En ella, el veterano periodista musical inglés, Jon Savage, hilvana de manera respetuosa, sin intervenir, las anécdotas emotivas y a menudo contrapuestas de quienes asistieron al nacimiento de este grupo de vida breve, pero influencia perenne.

“Todavía no sé de dónde salió Joy Division”, se preguntó, como muchos, el fallecido presentador de TV y fundador del sello Factory Records, Tony Wilson.

Canonizados por un culto alternativo que rechazaba la espectacularidad del rock, su foto clásica trasunta precisamente eso: en medio de una atmósfera como de Europa del Este, cuatro jóvenes de cabello corto e impermeable gris, posan sin querer hacerlo sobre un fondo arquitectónico de hormigón crudo. Fueron fruto de un lugar, de un paisaje, de una época. El amanecer crepuscular de la era Thatcher, que coincidió con los últimos días del Manchester industrial, fue un periodo fracturado, pero que dio origen a un verdadero renacimiento cultural, con bandas como The Fall, Durutti Collumn o Buzzcocks, compartiendo sello y renovando el panorama musical de Inglaterra. Un periodo bisagra, en que cuatro jóvenes lograron asimilar de forma imprevista, y a partir de sus propios malestares y limitaciones, la psicogeografía dislocada del noreste —con su alienación, su soledad, la materialidad de sus espacios y paisajes urbanos— para crear un sonido único; una especie de gótico contemporáneo que hizo de termostato de época.

Si el nombre Joy Division ha quedado inscrito sobre granito y envuelto en un aura de solemnidad, no ha sido solo por el final trágico de su cantante, sino también porque ese sonido, mezcla extraña de intensidad y sutileza, de belleza y desolación, pese a ser recurrentemente emulado, sigue siendo un enigma. Pocos grupos suscitan la devoción de Joy Division. El sombrío glamour que Curtis aún proyecta sigue atrayendo a fanáticos jóvenes que, en sus letras desesperadas, encuentran una especie de talismán privado contra el sinsentido de la vida.

A diferencia de bandas más famosas o con mucho más tiempo de rodaje, el cuarteto cuenta ya con dos biopics y, pese a ser más bien de nicho, año a año se le dedican libros y ensayos académicos.

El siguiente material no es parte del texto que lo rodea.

-- ==== Sys2Proof/Certificates/Slice0/Obligations.lean ====
section
/-! DEFINITION. The statements for the provers: what the rules of the spec say the instructions and the machine do. -/

open Sys2Proof Sys2Proof.Machine

/-- The two-operand integer forms complete with f(a, b) of the table in RD, and change nothing else (R130). -/
def Obligations.IntegerTwoOperandResults : Prop :=
  ∀ (s : State) (f : IntBin), s.ready (intBinShape f) = true →
    let a := s.me.regs.getG f.a.n
    let b := s.me.opnd f.b
    let gives (i : Instr) (v : Word) : Prop := exec i s = .next (s.retires (intBinShape f) (s.me.withG f.rd v))
    let cnt := b.toNat % 64
    let pos := b.toNat % 64
    let w := Nat.min (b.toNat / 256 % 64 + 1) (64 - pos)
    gives (.add f) (a + b) ∧ gives (.sub f) (a - b) ∧ gives (.mul f) (a * b) ∧
    gives (.mulh f) (BitVec.ofInt 64 (a.toInt * b.toInt / 2 ^ 64)) ∧ gives (.mulhn f) (BitVec.ofNat 64 (a.toNat * b.toNat / 2 ^ 64)) ∧
    gives (.div f) (if b = 0 then BitVec.allOnes 64 else BitVec.ofInt 64 (a.toInt.tdiv b.toInt)) ∧
    gives (.divn f) (if b = 0 then BitVec.allOnes 64 else a / b) ∧
    gives (.rem f) (if b = 0 then a else BitVec.ofInt 64 (a.toInt.tmod b.toInt)) ∧ gives (.remn f) (if b = 0 then a else a % b) ∧
    gives (.and f) (a &&& b) ∧ gives (.or f) (a ||| b) ∧ gives (.xor f) (a ^^^ b) ∧
    gives (.andn f) (a &&& ~~~b) ∧ gives (.orn f) (a ||| ~~~b) ∧
    gives (.shl f) (a <<< cnt) ∧ gives (.shr f) (a >>> cnt) ∧ gives (.sra f) (a.sshiftRight cnt) ∧
    gives (.rol f) (a <<< cnt ||| a >>> (64 - cnt)) ∧ gives (.ror f) (a >>> cnt ||| a <<< (64 - cnt)) ∧
    gives (.bext f) (BitVec.ofNat 64 (a.toNat / 2 ^ pos % 2 ^ w)) ∧
    gives (.min f) (if a.toInt ≤ b.toInt then a else b) ∧ gives (.max f) (if a.toInt ≤ b.toInt then b else a) ∧
    gives (.minn f) (if a.toNat ≤ b.toNat then a else b) ∧ gives (.maxn f) (if a.toNat ≤ b.toNat then b else a) ∧
    gives (.seq f) (if a = b then 1 else 0) ∧ gives (.sne f) (if a = b then 0 else 1) ∧
    gives (.slt f) (if a.toInt < b.toInt then 1 else 0) ∧ gives (.sltn f) (if a.toNat < b.toNat then 1 else 0) ∧
    gives (.sle f) (if a.toInt ≤ b.toInt then 1 else 0) ∧ gives (.slen f) (if a.toNat ≤ b.toNat then 1 else 0)

/-- The unary, field, select, immediate and address forms complete with the values of their tables (R131, R132, R133, R134,
R135, R110). -/
def Obligations.IntegerUnaryAndTernaryResults : Prop :=
  (∀ (s : State) (f : Un), s.ready (unShape f) = true →
    let a := s.me.regs.getG f.a.n
    let gives (i : Instr) (v : Word) : Prop := exec i s = .next (s.retires (unShape f) (s.me.withG f.rd v))
    gives (.clz f) (BitVec.ofNat 64 ((List.range 64).findIdx fun k => a.getLsbD (63 - k))) ∧
    gives (.ctz f) (BitVec.ofNat 64 ((List.range 64).findIdx fun k => a.getLsbD k)) ∧
    gives (.popc f) (BitVec.ofNat 64 ((List.range 64).countP fun k => a.getLsbD k)) ∧
    (∃ v : Word, gives (.bswap f) v ∧ ∀ k, k < 8 → v.extractLsb' (8 * (7 - k)) 8 = a.extractLsb' (8 * k) 8) ∧
    gives (.abs f) (BitVec.ofInt 64 |a.toInt|) ∧ gives (.mov f) a) ∧
  (∀ (s : State) (f : IntTri), s.ready (intTriShape f) = true →
    let a := s.me.regs.getG f.a.n
    let b := s.me.opnd f.b
    let c := s.me.regs.getG f.c.n
    let pos := b.toNat % 64
    let w := Nat.min (b.toNat / 256 % 64 + 1) (64 - pos)
    (∃ v : Word, exec (.bins f) s = .next (s.retires (intTriShape f) (s.me.withG f.rd v)) ∧
      ∀ k, k < 64 → v.getLsbD k = if pos ≤ k ∧ k < pos + w then c.getLsbD (k - pos) else a.getLsbD k) ∧
    exec (.sel f) s = .next (s.retires (intTriShape f) (s.me.withG f.rd (if c = 0 then b else a)))) ∧
  (∀ (s : State) (f : LoadImm), s.ready ⟨f.h, [], some (.g, f.rd)⟩ = true →
    exec (.li f) s = .next (s.retires ⟨f.h, [], some (.g, f.rd)⟩ (s.me.withG f.rd f.imm))) ∧
  (∀ (s : State) (f : LeaOp), s.ready ⟨f.h, addrSrc f.ad, some (.g, f.rd)⟩ = true →
    exec (.lea f) s = .next (s.retires ⟨f.h, addrSrc f.ad, some (.g, f.rd)⟩ (s.me.withG f.rd
      (s.me.regs.getG f.ad.base.n + (s.me.regs.getG f.ad.index.n <<< f.ad.scale.toNat) + f.ad.disp.signExtend 64)))) ∧
  (∀ s : State, s.me.steady = true → exec .nop s = .next (s.setMe (s.me.goOn (nextOf s.line s.me.pc))))

/-- The scalar FP32 forms complete with the rounded result in RD, add their flags to FFLAGS, and change nothing else (R127,
R128, R136, R137, R138, R139, R140, R141, R66, R63, R55). -/
def Obligations.ScalarFloatResults : Prop :=
  (∀ (s : State) (f : Bin), s.ready (binShape f) = true →
    let rm := Rnd.ofRM (natField s.me.ctl.status 4 2)
    let ca := natField (s.me.regs.getG f.a.n) 0 32
    let cb := natField (s.me.regs.getG f.b.n) 0 32
    let a := FFmt.fp32.read ca
    let b := FFmt.fp32.read cb
    let gives (i : Instr) (r : Nat × Fl) : Prop :=
      exec i s = .next (s.retires (binShape f) ((s.me.withG f.rd (BitVec.ofNat 64 (r.1 % 2 ^ 32))).withFlags r.2))
    gives (.fadd f) (FFmt.fp32.add rm a b) ∧ gives (.fsub f) (FFmt.fp32.add rm a b.flip) ∧
    gives (.fmul f) (FFmt.fp32.mul rm a b) ∧ gives (.fdiv f) (FFmt.fp32.div rm a b) ∧
    gives (.fmin f) (FFmt.fp32.minmax false ca cb) ∧ gives (.fmax f) (FFmt.fp32.minmax true ca cb)) ∧
  (∀ (s : State) (f : Un), s.ready (unShape f) = true →
    let rm := Rnd.ofRM (natField s.me.ctl.status 4 2)
    let ca := natField (s.me.regs.getG f.a.n) 0 32
    let a := FFmt.fp32.read ca
    let gives (i : Instr) (r : Nat × Fl) : Prop :=
      exec i s = .next (s.retires (unShape f) ((s.me.withG f.rd (BitVec.ofNat 64 (r.1 % 2 ^ 32))).withFlags r.2))
    gives (.fsqrt f) (FFmt.fp32.sqrt rm a) ∧ gives (.frsqe f) (rsqrtEst a) ∧ gives (.frcpe f) (recipEst a) ∧
    gives (.fabs f) (if a.isNan then (0x7FC00000, if a.signalling then 16 else 0) else (ca % 2 ^ 31, 0)) ∧
    gives (.fneg f) (if a.isNan then (0x7FC00000, if a.signalling then 16 else 0)
      else (if ca < 2 ^ 31 then ca + 2 ^ 31 else ca - 2 ^ 31, 0)) ∧
    exec (.fclass f) s = .next (s.retires (unShape f) (s.me.withG f.rd (BitVec.ofNat 64 (2 ^ a.classBit .fp32))))) ∧
  (∀ (s : State) (f : Tri), s.ready (triShape f) = true →
    let v (r : Reg) := FFmt.fp32.read (natField (s.me.regs.getG r.n) 0 32)
    let r := FFmt.fp32.fma (Rnd.ofRM (natField s.me.ctl.status 4 2)) (v f.a) (v f.b) (v f.c)
    exec (.ffma f) s = .next (s.retires (triShape f) ((s.me.withG f.rd (BitVec.ofNat 64 (r.1 % 2 ^ 32))).withFlags r.2))) ∧
  (∀ (s : State) (f : CmpF), s.ready ⟨f.h, [(1, .g, f.a), (2, .g, f.b)], some (.g, f.rd)⟩ = true →
    let v (r : Reg) := FFmt.fp32.read (natField (s.me.regs.getG r.n) 0 32)
    let r := floatCond f.cc (v f.a) (v f.b)
    exec (.fcmp f) s = .next (s.retires ⟨f.h, [(1, .g, f.a), (2, .g, f.b)], some (.g, f.rd)⟩
      ((s.me.withG f.rd (if r.1 then 1 else 0)).withFlags r.2))) ∧
  (∀ (s : State) (f : CvtF), s.ready ⟨f.h, [(1, .g, f.a)], some (.g, f.rd)⟩ = true →
    let isInt (c : BitVec 4) : Bool := decide (5 ≤ c.toNat)
    let draws := f.rnd == 4 && !(isInt f.dst && isInt f.src)
    let seed := seedDraw (field s.me.ctl.seed 0 32)
    let mode := if f.rnd = 7 then Rnd.ofRM (natField s.me.ctl.status 4 2) else if draws then .rstoch seed.toNat else Rnd.ofRM f.rnd.toNat
    let r := convertFmt (s.me.ctl.status.getLsbD 10) f.dst f.src mode (natField (s.me.regs.getG f.a.n) 0 (8 * fmtBytes f.src))
    let x := if draws then s.me.withSeed seed else s.me
    (draws = true → f.rd = 0 ∨ s.me.regs.own .g f.rd = true) →
    exec (.fcvt f) s = .next (s.retires ⟨f.h, [(1, .g, f.a)], some (.g, f.rd)⟩
      ((x.withG f.rd (if isInt f.dst && decide (f.dst.toNat < 8) then BitVec.ofInt 64 (intRead f.dst r.1) else BitVec.ofNat 64 r.1)).withFlags r.2)))

/-- The predicate forms complete with their lane masks; p0 reads as all ones and discards writes (R142). -/
def Obligations.PredicateResults : Prop :=
  (∀ (s : State) (f : CmpI), s.ready ⟨f.h, (1, .g, f.a) :: vopndSrc .g 2 f.b, some (.p, f.rd)⟩ = true →
    let a := s.me.regs.getG f.a.n
    let b := match f.b with
      | .reg r => s.me.regs.getG r.n
      | .imm v => v.signExtend 64
    let holds : Bool := match f.cc.toNat with
      | 0 => decide (a = b)
      | 1 => decide (a ≠ b)
      | 2 => decide (a.toInt < b.toInt)
      | 3 => decide (a.toInt ≤ b.toInt)
      | 4 => decide (b.toInt < a.toInt)
      | 5 => decide (b.toInt ≤ a.toInt)
      | 6 => decide (a.toNat < b.toNat)
      | 7 => decide (a.toNat ≤ b.toNat)
      | 8 => decide (b.toNat < a.toNat)
      | _ => decide (b.toNat ≤ a.toNat)
    exec (.pcmp f) s = .next (s.retires ⟨f.h, (1, .g, f.a) :: vopndSrc .g 2 f.b, some (.p, f.rd)⟩
      (s.me.withP f.rd (if holds then BitVec.allOnes 64 else 0)))) ∧
  (∀ (s : State) (f : Bin), s.ready ⟨f.h, [(1, .p, f.a), (2, .p, f.b)], some (.p, f.rd)⟩ = true →
    let a := s.me.regs.getP f.a.n
    let b := s.me.regs.getP f.b.n
    let gives (i : Instr) (v : Word) : Prop :=
      exec i s = .next (s.retires ⟨f.h, [(1, .p, f.a), (2, .p, f.b)], some (.p, f.rd)⟩ (s.me.withP f.rd v))
    gives (.pand f) (a &&& b) ∧ gives (.por f) (a ||| b) ∧ gives (.pxor f) (a ^^^ b)) ∧
  (∀ (s : State) (f : Un), s.ready ⟨f.h, [(1, .p, f.a)], some (.p, f.rd)⟩ = true →
    exec (.pnot f) s = .next (s.retires ⟨f.h, [(1, .p, f.a)], some (.p, f.rd)⟩ (s.me.withP f.rd (~~~s.me.regs.getP f.a.n)))) ∧
  (∀ (s : State) (f : Un), s.ready ⟨f.h, [(1, .g, f.a)], some (.p, f.rd)⟩ = true →
    exec (.pset f) s = .next (s.retires ⟨f.h, [(1, .g, f.a)], some (.p, f.rd)⟩ (s.me.withP f.rd (s.me.regs.getG f.a.n)))) ∧
  (∀ (s : State) (f : Un), s.ready ⟨f.h, [(1, .p, f.a)], some (.g, f.rd)⟩ = true →
    exec (.pget f) s = .next (s.retires ⟨f.h, [(1, .p, f.a)], some (.g, f.rd)⟩ (s.me.withG f.rd (s.me.regs.getP f.a.n)))) ∧
  (∀ x : Slot, x.regs.getP 0 = BitVec.allOnes 64 ∧ ∀ v, (x.withP 0 v).regs = x.regs)

/-- Taken transfers are checked and go to their target, untaken ones go on at next_pc, and calls write the link (R143, R93; what a
line that cannot be fetched does to its transfer is log 68). -/
def Obligations.TransfersGoToCheckedTargets : Prop :=
  ∀ (s : State), s.me.steady = true →
    let lands (i : Instr) (sh : Shape) (y : Slot) (t : Word) : Prop :=
      if t.extractLsb' 3 3 ≠ 0 ∨ 4 < (t.extractLsb' 0 3).toNat then exec i s = .next (takeTrap { cause := 0x09, tval := t } s)
      else if t.toNat / 2 ^ 52 ≠ 0 ∧ t.toNat / 2 ^ 52 ≠ 0xFFF then exec i s = .next (takeTrap { cause := 0x11, tval := t } s)
      else match s.fetch s.cur t with
        | (.line b, s1) =>
          if b.getLsbD (480 + (t.extractLsb' 0 3).toNat) then
            s1.dstOk sh = true → exec i s = .next (s1.setMe (y.finish sh (sh.prior s.me) t))
          else exec i s = .next (takeTrap { cause := 0x03, tval := t } s)
        | (.wait w, _) => exec i s = .next (waitState w false s)
        | (.trap _, _) => exec i s = .next (s.jumps sh { y with sched := { y.sched with checked := true } } t)
    let taken (i : Instr) (sh : Shape) (y : Slot) (off : Target) : Prop :=
      let t : Int := (s.me.pc &&& ~~~63).toNat + off.line.toInt * 64 + off.slot.toNat
      if canonical t then lands i sh y (BitVec.ofInt 64 t) else exec i s = .next (takeTrap { cause := 0x11, tval := BitVec.ofInt 64 t } s)
    let onward (i : Instr) (sh : Shape) : Prop := exec i s = .next (s.retires sh s.me)
    let next := nextOf s.line s.me.pc
    (∀ f : Jump, s.ready ⟨f.h, [], none⟩ = true → taken (.br f) ⟨f.h, [], none⟩ s.me f.off) ∧
    (∀ f : Branch1, s.ready ⟨f.h, [(1, .p, f.a)], none⟩ = true →
      if (s.me.regs.getP f.a.n).getLsbD 0 then taken (.brp f) ⟨f.h, [(1, .p, f.a)], none⟩ s.me f.off
      else onward (.brp f) ⟨f.h, [(1, .p, f.a)], none⟩) ∧
    (∀ f : Branch1, let sh : Shape := ⟨f.h, [(1, .g, f.a)], none⟩
      s.ready sh = true →
        if s.me.regs.getG f.a.n = 0 then taken (.brz f) sh s.me f.off ∧ onward (.brnz f) sh
        else onward (.brz f) sh ∧ taken (.brnz f) sh s.me f.off) ∧
    (∀ f : Branch2, let sh : Shape := ⟨f.h, [(1, .g, f.a), (2, .g, f.b)], none⟩
      let a := s.me.regs.getG f.a.n
      let b := s.me.regs.getG f.b.n
      s.ready sh = true →
        (if a = b then taken (.beq f) sh s.me f.off ∧ onward (.bne f) sh else onward (.beq f) sh ∧ taken (.bne f) sh s.me f.off) ∧
        (if a.toInt < b.toInt then taken (.blt f) sh s.me f.off else onward (.blt f) sh)) ∧
    (∀ f : JumpReg, let sh : Shape := ⟨f.h, [(1, .g, f.a)], none⟩
      s.ready sh = true → lands (.jmpr f) sh s.me (s.me.regs.getG f.a.n) ∧ lands (.ret f) sh s.me (s.me.regs.getG f.a.n)) ∧
    (∀ f : Jump, s.ready ⟨f.h, [], some (.g, 31)⟩ = true → taken (.call f) ⟨f.h, [], some (.g, 31)⟩ (s.me.withG 31 next) f.off) ∧
    (∀ f : Un, s.ready (unShape f) = true → lands (.callr f) (unShape f) (s.me.withG f.rd next) (s.me.regs.getG f.a.n))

De Interpol a Bono pasando por The Killers, todo el canon indie le debe algo a ese sonido inclasificable, que oscila entre lo visceral y lo etéreo, y a esa estética monocroma hoy fácilmente monetarizada.

Pero gran parte de ese culto romántico hasta ahora ha sido alimentado por testigos indirectos o por periodistas encandilados por el mito fatal del cantante. Un aura ominosa, siempre en blanco y negro, que contrasta con varias de las postales que ofrece Una luz abrasadora, el sol y todo lo demás. Por sus páginas transita un Curtis poliédrico —vulnerable, sombrío, bien a menudo alegre—, fascinado por el Bowie del periodo berlinés, ávido lector de Gogol y Ballard, y muy atento a su propio mito en ciernes. Hay anécdotas del cantante conversando o bromeando en bares que recuerdan que en el sonido de Joy Division también hay una luz, una cualidad fulgurante y expansiva que antagoniza con la melancolía y que, como observó Mark Fisher, supo capturar como ninguna el espíritu de su tiempo.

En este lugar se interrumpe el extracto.